Немедленно по возвращении в Петербург я посетил тетушку Софью Антоновну, у которой Ольга жила до замужества и после. Отдал ей письма из Р** и просидел у нее весь вечер. Нового я ей не мог сообщить почти ничего, кроме личных моих впечатлений. Даже попытки Павла Ивановича насчет развода, о которых она до сих пор молчала, оказались известны тетушке, должно быть, через сестру, хотя Ольга не подала и виду, что говорила об этом кому-нибудь, кроме меня... "Странное свойство женских секретов! - подумал я.

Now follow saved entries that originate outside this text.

-- ==== Sys2Proof/Machine/ExecHead.lean ====
section
/-! DEFINITION. Head link, ingress and binding commands (04_head_link.md, 05_correction_core.md). -/

namespace Sys2Proof.Machine

/-- COMMAND_SEND (R70, R73). -/
def execCommandSend (h : Hd) (s : State) : Host.Outcome State Fault Refusal := carryOut (whenUnits (commandSend h.val)) s

/-- CMD_GO (R73): HD_LINK_CMD bit 3. -/
def execCmdGo (h : Hd) (s : State) : Host.Outcome State Fault Refusal :=
  carryOut (writeBy .host (Reg.HD_LINK_CMD h.val) 8) s

/-- RESPONSE_PACKET (R73). -/
def execResponsePacket (h : Hd) (u : Upstream) (s : State) : Host.Outcome State Fault Refusal :=
  carryOut (whenUnits (responsePacketIn h.val u)) s

/-- CMD_TIMEOUT (R73). -/
def execCmdTimeout (h : Hd) (s : State) : Host.Outcome State Fault Refusal := carryOut (whenUnits (commandTimeout h.val)) s

/-- BLOCK_LOCK (R75): the sync headers that lock a lane arrive. -/
def execBlockLock (h : Hd) (x : LaneHeaders) (s : State) : Host.Outcome State Fault Refusal :=
  carryOut (whenUnits (laneHeaders h.val x)) s

/-- LOCK_LOSS (R75): the sync headers that lose a lane's lock arrive. -/
def execLockLoss (h : Hd) (x : LaneHeaders) (s : State) : Host.Outcome State Fault Refusal :=
  carryOut (whenUnits (laneHeaders h.val x)) s

/-- ALIGNMENT_MARKER (R74). -/
def execAlignmentMarker (h : Hd) (spread : Nat) (s : State) : Host.Outcome State Fault Refusal :=
  carryOut (whenUnits (markersArrive h.val spread)) s

/-- ALIGNMENT_LOSS (R75): of any lane. -/
def execAlignmentLoss (h : Hd) (_lane : Fin 4) (s : State) : Host.Outcome State Fault Refusal :=
  carryOut (whenUnits (alignmentLost h.val)) s

/-- RETRAIN (R75): HD_LINK_CMD bit 0. -/
def execRetrain (h : Hd) (s : State) : Host.Outcome State Fault Refusal :=
  carryOut (writeBy .host (Reg.HD_LINK_CMD h.val) 1) s

/-- RELOAD (R78): HD_LINK_CMD bit 1. -/
def execReload (h : Hd) (s : State) : Host.Outcome State Fault Refusal :=
  carryOut (writeBy .host (Reg.HD_LINK_CMD h.val) 2) s

/-- CHAR_LOAD_COMPLETE (R78, R153). -/
def execCharLoadComplete (h : Hd) (s : State) : Host.Outcome State Fault Refusal := carryOut (whenUnits (loadComplete h.val)) s

/-- CHAR_TIMEOUT (R78). -/
def execCharTimeout (h : Hd) (s : State) : Host.Outcome State Fault Refusal := carryOut (whenUnits (loadTimeout h.val)) s

/-- MEASURE (R80): HD_LINK_CMD bit 2. -/
def execMeasure (h : Hd) (s : State) : Host.Outcome State Fault Refusal :=
  carryOut (writeBy .host (Reg.HD_LINK_CMD h.val) 4) s

/-- ECHO_ANSWER (R80). -/
def execEchoAnswer (h : Hd) (sub : Sub) (s : State) : Host.Outcome State Fault Refusal :=
  carryOut (whenUnits (measureEnd h.val sub.val)) s

/-- ECHO_TIMEOUT (R80). -/
def execEchoTimeout (h : Hd) (s : State) : Host.Outcome State Fault Refusal := carryOut (whenUnits (measureTimeout h.val)) s

/-- LINE_PACKET (R82, R83, R121). -/
def execLinePacket (h : Hd) (u : Upstream) (s : State) : Host.Outcome State Fault Refusal :=
  carryOut (whenUnits (linePacketIn h.val u)) s

/-- TRAILER_PACKET (R83, R99, R22). -/
def execTrailerPacket (h : Hd) (u : Upstream) (s : State) : Host.Outcome State Fault Refusal :=
  carryOut (whenUnits (trailerPacketIn h.val u)) s

/-- TRAILER_TIMEOUT (R83). -/
def execTrailerTimeout (h : Hd) (s : State) : Host.Outcome State Fault Refusal := carryOut (whenUnits (trailerTimeout h.val)) s

/-- HD_BIND_BIND (R23, R87): a write of HD_BIND with BIND alone. -/
def execHdBindBind (r : Requester) (h : Hd) (val : Word) (s : State) : Host.Outcome State Fault Refusal :=
  carryOut (writeBy r (Reg.HD_BIND h.val) (setFieldOf val 23 22 1)) s

/-- HD_BIND_UNBIND (R22, R87): a write of HD_BIND with UNBIND alone, its other fields as they stand. -/
def execHdBindUnbind (r : Requester) (h : Hd) (s : State) : Host.Outcome State Fault Refusal :=
  carryOut (fun b => writeBy r (Reg.HD_BIND h.val) (setFieldOf (b.rd (Reg.HD_BIND h.val)) 23 22 2) b) s

/-- HD_BANK_SWITCH (R102): HD_BANK bit 16. -/
def execHdBankSwitch (h : Hd) (s : State) : Host.Outcome State Fault Refusal :=
  carryOut (writeBy .host (Reg.HD_BANK h.val) 0x10000) s

/-- HD_BANK_CANCEL (R102): HD_BANK bit 17. -/
def execHdBankCancel (h : Hd) (s : State) : Host.Outcome State Fault Refusal :=
  carryOut (writeBy .host (Reg.HD_BANK h.val) 0x20000) s

/-- DIG_GO (R103): HD_BANK bit 18. -/
def execDigGo (h : Hd) (s : State) : Host.Outcome State Fault Refusal :=
  carryOut (writeBy .host (Reg.HD_BANK h.val) 0x40000) s

/-- DIGEST_DONE (R103, R233, R293): Class C work, which pauses without the grant. -/
def execDigestDone (h : Hd) (s : State) : Host.Outcome State Fault Refusal :=
  carryOut (whenUnits fun b => if b.digestRuns h.val then finishDigest h.val b else b) s

/-- PL_BIST (R107): PL_CMD bit 0. -/
def execPlBist (p : Pl) (s : State) : Host.Outcome State Fault Refusal := carryOut (writeBy .host (Reg.PL_CMD p.val) 1) s

/-- BIST_CANCEL (R107): PL_CMD bit 1. -/
def execBistCancel (p : Pl) (s : State) : Host.Outcome State Fault Refusal := carryOut (writeBy .host (Reg.PL_CMD p.val) 2) s

/-- BIST_START (R109). -/
def execBistStart (p : Pl) (s : State) : Host.Outcome State Fault Refusal := carryOut (whenUnits (bistBegin p.val)) s

/-- BIST_END (R109). -/
def execBistEnd (p : Pl) (failUnit : Fin 11) (s : State) : Host.Outcome State Fault Refusal :=
  carryOut (whenUnits fun b => if b.bit (Reg.PL_STAT p.val) 10 then endBist p.val failUnit.val b else b) s

/-- PRESET (R112): PL_CMD bit 2. -/
def execPreset (p : Pl) (s : State) : Host.Outcome State Fault Refusal := carryOut (writeBy .host (Reg.PL_CMD p.val) 4) s

end Sys2Proof.Machine
end

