-- ==== Sys2Proof/Machine/Upset.lean ====
section
/-! DEFINITION. Uncorrectable memory errors (18_faults_and_recovery.md, R349): how a word becomes one. What reads of it do
stands with the reads. -/

namespace Sys2Proof.Machine

/-- The gap record that takes the place of an item of egress staging (R269). -/
def spoiltItem (head tap : Byte) (now : BitVec 64) (x : Item) : Item :=
  { x with bytes := gapBytes head tap { cause := 2, count := 1, frame := x.frame, line := x.line, first := now, last := now } }

/-- Replace the k-th item placed in a list of descriptors, where none of it has been issued to the link. -/
def spoilPlaced (g : Item → Item) : Nat → List Desc → List Desc
  | _, [] => []
  | k, d :: ds =>
    if k < d.items.length then
      (if d.st != .completed && d.issued ≤ itemsLen (d.items.take k) then { d with items := d.items.modify k g } else d) :: ds
    else d :: spoilPlaced g (k - d.items.length) ds

/-- An uncorrectable error in egress data is counted and reported (R261, R349). -/
def stagingUe (b : Block) : Block := reportAer .uncorrectableInternal (sramUe 1 b)

/-- The k-th item of a stream's staging is uncorrectable: placed items come first. -/
def spoilStaged (s k : Nat) (b : Block) : Block :=
  let x := b.str s
  let g := spoiltItem (strHead s) (strTap s) (BitVec.ofNat 64 b.ns)
  let placed := x.descs.foldl (fun n d => n + d.items.length) 0
  let y : StreamSt := if k < placed then { x with descs := spoilPlaced g k x.descs }
    else { x with items := x.items.modify (k - placed) g }
  if y = x then b else putStr s y (stagingUe b)

/-- The k-th record of a ring's staging is uncorrectable. -/
def spoilRecord (r k : Nat) (b : Block) : Block :=
  let g : RecRing := b.host.rings.get (fun _ => {}) r
  if k < g.staged.length then
    let now := BitVec.ofNat 64 b.ns
    let g := { g with staged := g.staged.modify k (spoiltItem 0xFF 0xFF now) }
    stagingUe { b with host := { b.host with rings := b.host.rings.set (fun _ => {}) r g } }
  else b

/-- The k-th entry of the pending store is uncorrectable: it is resolved as undecided (R127). -/
def spoilPending (k : Nat) (b : Block) : Block :=
  match (b.vrd.pend.filter (·.pending))[k]? with
  | some p => sramUe 1 (issueVerdict p.ln p.zone p.rule p.rs 3 none (setPend (b.vrd.pend.erase p) b)).2.2
  | none => b

/-- A word becomes uncorrectable: staging and the pending store act at once, as each is read to be sent or resolved; any
other word is kept until a read finds it or it is written again. -/
def spoil (u : Upset) (b : Block) : Block :=
  match u with
  | .staged s k => spoilStaged s.val k b
  | .record r k => spoilRecord r.val k b
  | .pending k => spoilPending k.val b
  | u => if b.isBad u then b else { b with bad := u :: b.bad }

end Sys2Proof.Machine
end

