-- ==== Sys2Proof/Certificates/Slice0/Obligations.lean ====
section
/-! DEFINITION. The statements of the model. -/

open Sys2Proof Sys2Proof.Machine

/-- A step takes the command at the front of the queue and carries it out with the queue's rest. On an empty queue the
block idles (the model's choice, log entry 1). -/
def Obligations.StepRunsFrontCommand : Prop :=
  (∀ (c : Instr) (cs : List Instr) (s : State), step { s with pending := c :: cs } = exec c { s with pending := cs }) ∧
  ∀ b p : Block, step ⟨b, [], p⟩ = .next ⟨b, [], p⟩

/-- Every command answers a next state (that none faults or is refused is the model's choice: log entry 86, DESIGN
CHOICE), and leaves the queue of waiting commands alone. -/
def Obligations.CommandsAnswerAndKeepQueue : Prop :=
  ∀ (c : Instr) (s : State), ∃ t, exec c s = .next t ∧ t.pending = s.pending

/-- The reference clock stays on a tick, and only TIME_TICK moves it, by one tick of 2 ns; the block that reads show
(R375) is one of the current tick. -/
def Obligations.ClockStaysOnTick : Prop :=
  ∀ (s t : State), s.blk.onTick → s.prev.now = s.blk.now → step s = .next t →
    t.blk.onTick ∧ t.prev.now = t.blk.now ∧
    (t.blk.now = s.blk.now ∨
      (t.blk.now = s.blk.now + 32 ∧ ∃ votes sramCe hbmCe upsets cs, s.pending = .timeTick votes sramCe hbmCe upsets :: cs))

/-- Every step keeps the registers and HBM in canonical form: addresses strictly rising, and nothing listed that an
unlisted address reads as. -/
def Obligations.MapsStayCanonical : Prop :=
  ∀ (s t : State), SMap.wf resetOf s.blk.regs = true → SMap.wf (fun _ => 0) s.blk.hbm = true → step s = .next t →
    SMap.wf resetOf t.blk.regs = true ∧ SMap.wf (fun _ => 0) t.blk.hbm = true

/-- The state at reset: the clock stands on a tick, reads show the block itself and no command waits; every register
holds its reset value; SUP_CAUSE holds the cause of the power-on; HBM is empty (the model holds it zero from the cold
reset on: log entry 15, DESIGN CHOICE); both are in canonical form. -/
def Obligations.ResetRegisters : Prop :=
  State.reset.blk.onTick ∧ State.reset.prev = State.reset.blk ∧ State.reset.pending = [] ∧
  (∀ off, off ≠ Reg.SUP_CAUSE → State.reset.blk.rd off = resetOf off) ∧ State.reset.blk.rd Reg.SUP_CAUSE = 1 ∧
  State.reset.blk.rd Reg.GLB_ID = 0x724000B1 ∧
  (∀ n : Fin 8, State.reset.blk.rd (Reg.POS_CTL n.val) = 0x200) ∧
  (∀ p : Fin 26, State.reset.blk.rd (Reg.PL_RES p.val) = 16) ∧
  State.reset.blk.hbm = [] ∧ SMap.wf (fun _ => 0) State.reset.blk.hbm = true ∧ SMap.wf resetOf State.reset.blk.regs = true

/-- A register bit that does not read back reads 0 to every requester, and an unassigned offset reads 0, whatever the
block holds and held as the cycle began. -/
def Obligations.ReservedBitsReadZero : Prop :=
  ∀ (b prev : Block) (off : Nat), shadowLo off = none → inWindow off = false →
    ∀ r : Requester, b.readReg prev r off &&& ~~~ readMask off = 0

/-- A write that enables only some bytes of a word outside the ledger window changes nothing but GLB_BADACC, which it
counts up, saturating; a write that enables no byte changes nothing; a write that arrives poisoned is discarded, counted
in HOST_CNT and reported through AER, but for the shutdown state, which sees none. -/
def Obligations.PartialWritesCounted : Prop :=
  ∀ (s : State) (r : Requester) (off : BitVec 21) (val : Word) (be : BitVec 4), s.blk.reaches r = true →
    (inLedger (off.toNat / 4 * 4) = false → be ≠ 0xF →
      Ends (.registerWrite r off val (.bytes be)) s fun b =>
        b.core = s.blk.core ∧ SameRegs s.blk b [Reg.GLB_BADACC] ∧
        b.rd Reg.GLB_BADACC = if be = 0 then s.blk.rd Reg.GLB_BADACC
          else BitVec.ofNat 32 (min ((s.blk.rd Reg.GLB_BADACC).toNat + 1) 0xFFFFFFFF)) ∧
    Ends (.registerWrite r off val .poisoned) s fun b =>
      b.core = s.blk.core ∧ SameRegs s.blk b [Reg.HOST_CNT] ∧
      b.fld Reg.HOST_CNT 15 0 = (if s.blk.bud.down then s.blk.fld Reg.HOST_CNT 15 0
        else min (s.blk.fld Reg.HOST_CNT 15 0 + 1) 0xFFFF) ∧
      (s.blk.bud.down = false → .poisonedTlp ∈ b.host.aer)

/-- A whole write to a register that only holds its bits stores what its access codes let it store; where a writer of a
later place (the host, threads 0 to 3, the service port) has written the register in the same cycle, its RW bits stay as
that writer left them (R377). No other register, and no other state, changes. -/
def Obligations.PlainWritesFollowAccessCodes : Prop :=
  ∀ (s : State) (r : Requester) (off : BitVec 21) (val : Word), Writes r s →
    (off.toNat ∈ [Reg.GLB_IEN, Reg.GLB_BADACC, Reg.TIM_STEP, Reg.TIM_STAT, Reg.TIM_CNT, Reg.VRD_CNT_A] ∨
      (∃ n : Fin 8, off.toNat = Reg.POS_FILT n.val) ∨ (∃ p : Fin 26, off.toNat = Reg.PL_RES p.val)) →
    Ends (.registerWrite r off val (.bytes 0xF)) s fun b =>
      (Prevails r off.toNat s → b.rd off.toNat = written off.toNat (s.blk.rd off.toNat) (s.blk.upd off.toNat) val) ∧
      (∀ row ∈ regRow off.toNat, ¬ Prevails r off.toNat s →
        b.rd off.toNat = written off.toNat (s.blk.rd off.toNat) (s.blk.upd off.toNat)
          ((val &&& ~~~ row.rw) ||| (s.blk.rd off.toNat &&& row.rw))) ∧
      b.core = s.blk.core ∧ SameRegs s.blk b [off.toNat]

/-- What a write under the access codes stores, register by register: an RW bit takes the value written; a W1C status
bit clears where a 1 is written, and a W1C counter field clears whole, and then each takes the updates that the hardware
has made in the same cycle; a bit that is none of these keeps its value. -/
def Obligations.AccessCodes : Prop :=
  ∀ (old upd val : Word),
    (∀ i < 32, (written Reg.GLB_IEN old upd val).getLsbD i = if i ≤ 16 then val.getLsbD i else old.getLsbD i) ∧
    (∀ i < 32, (written Reg.TIM_STAT old upd val).getLsbD i =
      if i ∈ [0, 1, 2, 4, 7] then (if val.getLsbD i then upd.getLsbD i else old.getLsbD i) else old.getLsbD i) ∧
    (fieldOf (written Reg.TIM_CNT old upd val) 7 0 = if fieldOf val 7 0 = 0 then fieldOf old 7 0 else fieldOf upd 7 0) ∧
    (∀ off, regRow off = none → written off old upd val = old)

/-- The standby of a pair discards a write to a mirrored block and counts it; nothing else changes. -/
def Obligations.StandbyDiscardsMirroredWrites : Prop :=
  ∀ (s : State) (r : Requester) (off : BitVec 21) (val : Word),
    s.blk.reaches r = true → s.blk.bud.down = false → s.blk.standby = true → mirrored (off.toNat / 4 * 4) = true →
    Ends (.registerWrite r off val (.bytes 0xF)) s fun b =>
      b.core = s.blk.core ∧ SameRegs s.blk b [Reg.PAIR_CNT_C] ∧
      b.fld Reg.PAIR_CNT_C 15 0 = min (s.blk.fld Reg.PAIR_CNT_C 15 0 + 1) 0xFFFF

/-- Reading a LO word gives the requester the word and snapshots the HI word of the same cycle: whatever the block holds
later, that requester reads the snapshot, until it reads the LO word again or shutdown comes. -/
def Obligations.LoWordReadSnapshotsHi : Prop :=
  ∀ (s : State) (r : Requester) (n : Fin 8),
    s.blk.reaches r = true →
    Ends (.loWordRead r (BitVec.ofNat 21 (Reg.POS_NOW_LO n.val))) s fun b =>
      .data r (Reg.POS_NOW_LO n.val) (s.blk.readReg s.prev r (Reg.POS_NOW_LO n.val)) ∈ b.out ∧
      b.regs = s.blk.regs ∧ b.pos = s.blk.pos ∧
      ∀ c prev : Block, c.shadow = b.shadow → c.bud.down = false →
        c.readReg prev r (Reg.POS_NOW_LO n.val + 4) = s.blk.readWord s.prev r (Reg.POS_NOW_LO n.val + 4)

/-- TIM_CMD and the time unit's own writes (R42, R43, R45, R46). -/
def TimeCommands (s : State) (r : Requester) (val : Word) : Prop :=
    (Writes .host s →
      Ends .step s (fun b => b.tim = { s.blk.tim with steps := s.blk.tim.steps ++ [s.blk.rd Reg.TIM_STEP] } ∧
        b.core = { s.blk with tim := b.tim }.core ∧ SameRegs s.blk b []) ∧
      Ends .set s (fun b => b.tim = { s.blk.tim with set := some (s.blk.rd64 Reg.TIM_SET_LO) } ∧
        b.core = { s.blk with tim := b.tim }.core ∧ SameRegs s.blk b []) ∧
      Ends .toutStop s (fun b => b.tim = { s.blk.tim with train := none } ∧
        b.core = { s.blk with tim := b.tim }.core ∧ SameRegs s.blk b []) ∧
      (s.blk.fld Reg.TIM_CTL 3 2 = 1 ∨ s.blk.fld Reg.TIM_CTL 3 2 = 2 →
        s.blk.ns ≤ (s.blk.rd64 Reg.TIM_TOUT_START_LO).toNat →
        Ends .toutArm s (fun b => (∃ x, b.tim.train = some x ∧ x.start = (s.blk.rd64 Reg.TIM_TOUT_START_LO).toNat ∧
          x.k = 0 ∧ x.period = max 4 (s.blk.num Reg.TIM_TOUT_PERIOD) ∧ 0 < x.width ∧ x.width < x.period ∧
          (s.blk.fld Reg.TIM_CTL 3 2 = 1 → x.count = some 1) ∧
          (s.blk.fld Reg.TIM_CTL 3 2 = 2 → s.blk.num Reg.TIM_TOUT_COUNT = 0 → x.count = none)) ∧
          b.core = { s.blk with tim := b.tim }.core ∧ SameRegs s.blk b [])) ∧
      (s.blk.fld Reg.TIM_CTL 3 2 = 1 → (s.blk.rd64 Reg.TIM_TOUT_START_LO).toNat < s.blk.ns →
        Ends .toutArm s (fun b => b.tim = { s.blk.tim with train := none } ∧ b.bit Reg.TIM_STAT 7 = true ∧
          b.core = { s.blk with tim := b.tim }.core ∧ SameRegs s.blk b [Reg.TIM_STAT])) ∧
      (s.blk.fld Reg.TIM_CTL 3 2 = 2 → (s.blk.rd64 Reg.TIM_TOUT_START_LO).toNat < s.blk.ns →
        Ends .toutArm s (fun b =>
          (b.tim.train.isSome = true ↔ s.blk.num Reg.TIM_TOUT_COUNT = 0 ∨ s.blk.ns ≤
            (s.blk.rd64 Reg.TIM_TOUT_START_LO).toNat + (s.blk.num Reg.TIM_TOUT_COUNT - 1) * max 4 (s.blk.num Reg.TIM_TOUT_PERIOD)) ∧
          (∀ x ∈ b.tim.train, x.start = (s.blk.rd64 Reg.TIM_TOUT_START_LO).toNat ∧
            x.period = max 4 (s.blk.num Reg.TIM_TOUT_PERIOD) ∧ s.blk.ns ≤ x.start + x.k * x.period ∧
            x.start + x.k * x.period < s.blk.ns + x.period) ∧
          b.core = { s.blk with tim := b.tim }.core ∧ SameRegs s.blk b [])) ∧
      (s.blk.host.ptmEn = true → s.blk.host.dlUp = true → s.blk.tim.ptmOut = none →
        Ends .ptmReq s (fun b => b.tim = { s.blk.tim with ptmOut := some (s.blk.now, s.blk.tim.ns) } ∧
          Out.ptmRequest ∈ b.out ∧ b.core = { s.blk with tim := b.tim }.core ∧ SameRegs s.blk b []))) ∧
    (Writes r s → Prevails r Reg.TIM_INC_NS s →
      Ends (.timIncWrite r val) s (fun b => b.fld Reg.TIM_INC_NS 7 0 = fieldOf val 7 0 ∧
        b.tim = { s.blk.tim with incWritten := true } ∧ b.core = { s.blk with tim := b.tim }.core ∧
        SameRegs s.blk b [Reg.TIM_INC_NS]))

/-- POS_CMD and the position channel's own writes: LOAD puts position and high-water mark at the whole count of POS_SET
with no interpolation, and the points that a forward load crosses are skipped and counted (R59); HWM_TO_POS lowers the
mark to the position; SLIP_REARM zeroes the accumulated motion of both channels of the pair; a POS_CTL write stores EN,
and setting it adopts the filtered A/B levels; a POS_STALL write stores STALL_US. The other channels (of a rearmed pair
both are its own), the time unit and HBM are left alone; a POS_CTL write that does not switch the channel, and a
POS_STALL write that brings it to no standstill, change no other register but that a calibration run that waits without
its conditions returns to STATE 1 (R220). TIM_CMD and the time unit's own writes: STEP and SET are kept for the next
tick with the value of TIM_STEP or TIM_SET in force; TOUT_ARM schedules a train that begins at TOUT_START, and where
that lies in the past, with the first edge that does not: in single mode none, which sets TOUT_LATE; TOUT_STOP ends the
train but not the pulse in progress; PTM_REQ sends a request where PTM is enabled and none is outstanding; a TIM_INC_NS
write is in force from the next tick. Only the time unit changes. -/
def Obligations.PositionAndTimeCommands : Prop :=
  ∀ (s : State) (n : Chan) (r : Requester) (val : Word),
    (Writes .host s →
      Ends (.load n) s (fun b => (b.ch n).at_ s.blk.now = loadPoint s.blk n ∧ (b.ch n).hwmAt s.blk.now = loadPoint s.blk n ∧
        (b.ch n).valid = false ∧ (∀ m, m ≠ n.val → b.ch m = s.blk.ch m) ∧ b.tim = s.blk.tim ∧ b.hbm = s.blk.hbm) ∧
      (∀ (g : Grp) (d : Int), (∀ pin ∈ [EncPin.a, .b, .z], ∀ h ∈ (s.blk.ch n).hold pin, s.blk.now < h.due) → s.blk.stkSrc g = n.val →
        d = posDiff (loadPoint s.blk n) (s.blk.grp g).next →
        Ends (.load n) s (fun b => (b.grp g).next = b.nextPoint g ∧ (b.grp g).preds = [] ∧
          (b.grp g).seq = (s.blk.grp g).seq ∧
          (s.blk.stkEn g = true → 0 < posDiff (loadPoint s.blk n) ((s.blk.ch n).hwmAt s.blk.now) → 0 ≤ d →
            b.bit (Reg.STK_GRP_STAT g) 2 = true ∧ b.fld (Reg.STK_GRP_CNT_A g) 15 0 =
              min (s.blk.fld (Reg.STK_GRP_CNT_A g) 15 0 + (d.toNat / s.blk.stkPitch g + 1)) 0xFFFF) ∧
          (s.blk.stkEn g = false ∨ posDiff (loadPoint s.blk n) ((s.blk.ch n).hwmAt s.blk.now) ≤ 0 ∨ d < 0 →
            b.rd (Reg.STK_GRP_CNT_A g) = s.blk.rd (Reg.STK_GRP_CNT_A g)))) ∧
      Ends (.hwmToPos n) s (fun b => b.ch n = { s.blk.ch n with hwm := (s.blk.ch n).at_ s.blk.now } ∧
        (∀ m, m ≠ n.val → b.ch m = s.blk.ch m) ∧ b.tim = s.blk.tim ∧ b.hbm = s.blk.hbm) ∧
      Ends (.slipRearm n) s (fun b => (b.ch n).motion s.blk.now = 0 ∧
        (b.ch (s.blk.fld (Reg.POS_CTL n) 7 5)).motion s.blk.now = 0 ∧
        (∀ m, m ≠ n.val → m ≠ s.blk.fld (Reg.POS_CTL n) 7 5 → b.ch m = s.blk.ch m) ∧
        b.tim = s.blk.tim ∧ b.hbm = s.blk.hbm)) ∧
    (Writes r s → Prevails r (Reg.POS_CTL n) s →
      Ends (.posCtlWrite r n val) s (fun b => b.posEn n = val.getLsbD 0 ∧
        (s.blk.posEn n = false → val.getLsbD 0 = true →
          (b.ch n).quadA = (s.blk.ch n).filtA ∧ (b.ch n).quadB = (s.blk.ch n).filtB ∧ (b.ch n).standstill = true) ∧
        (val.getLsbD 0 = false → b.still n = true) ∧
        (∀ m, m ≠ n.val → m ≠ fieldOf val 7 5 → b.ch m = s.blk.ch m) ∧ b.tim = s.blk.tim ∧ b.hbm = s.blk.hbm ∧
        (s.blk.posEn n = val.getLsbD 0 → SameRegs s.blk b (Reg.POS_CTL n :: calStats)))) ∧
    (Writes r s → Prevails r (Reg.POS_STALL n) s →
      Ends (.posStallWrite r n val) s (fun b => b.fld (Reg.POS_STALL n) 19 0 = fieldOf val 19 0 ∧
        (∀ m, m ≠ n.val → b.ch m = s.blk.ch m) ∧ b.tim = s.blk.tim ∧ b.hbm = s.blk.hbm ∧
        (b.still n = s.blk.still n → b.ch n = s.blk.ch n ∧ SameRegs s.blk b (Reg.POS_STALL n :: calStats)))) ∧
    TimeCommands s r val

Все знают их порознь, но всякий должен воображать, что никому, кроме него, ничего не открыто!..."
Говоря о Бодягине, который вернулся вскоре после моего отъезда, тетушка сообщила мне по секрету, что он получил на днях большие деньги за какую-то концессию...
- Ездил по этому делу в Орел, - шепнула она, и вслед затем прибавила громко, - ведь вот, везет же таким разбойникам.
- У него есть в Орловской родня? - спросил я кстати.
- Да, есть.
- Есть баронесса Фогель - кузина?
- Фогель?... Да, кажется... Фогель?... Постой-ка... Это Толбухиной, Ирины Матвеевны дочь-то, замужняя?
- Да, - отвечал я, смутно припоминая слышанное от Ольги. - Только чуть ли она не в разводе?
- В разводе?... Ну, нет, едва ли... Я что-то не слышала... Разве недавно?
- Есть, стало быть?
- Да, есть, а что?
- Так, ничего, я вспомнил... Мне говорили о ней в Москве.
- Есть, - повторила Софья Антоновна еще раз.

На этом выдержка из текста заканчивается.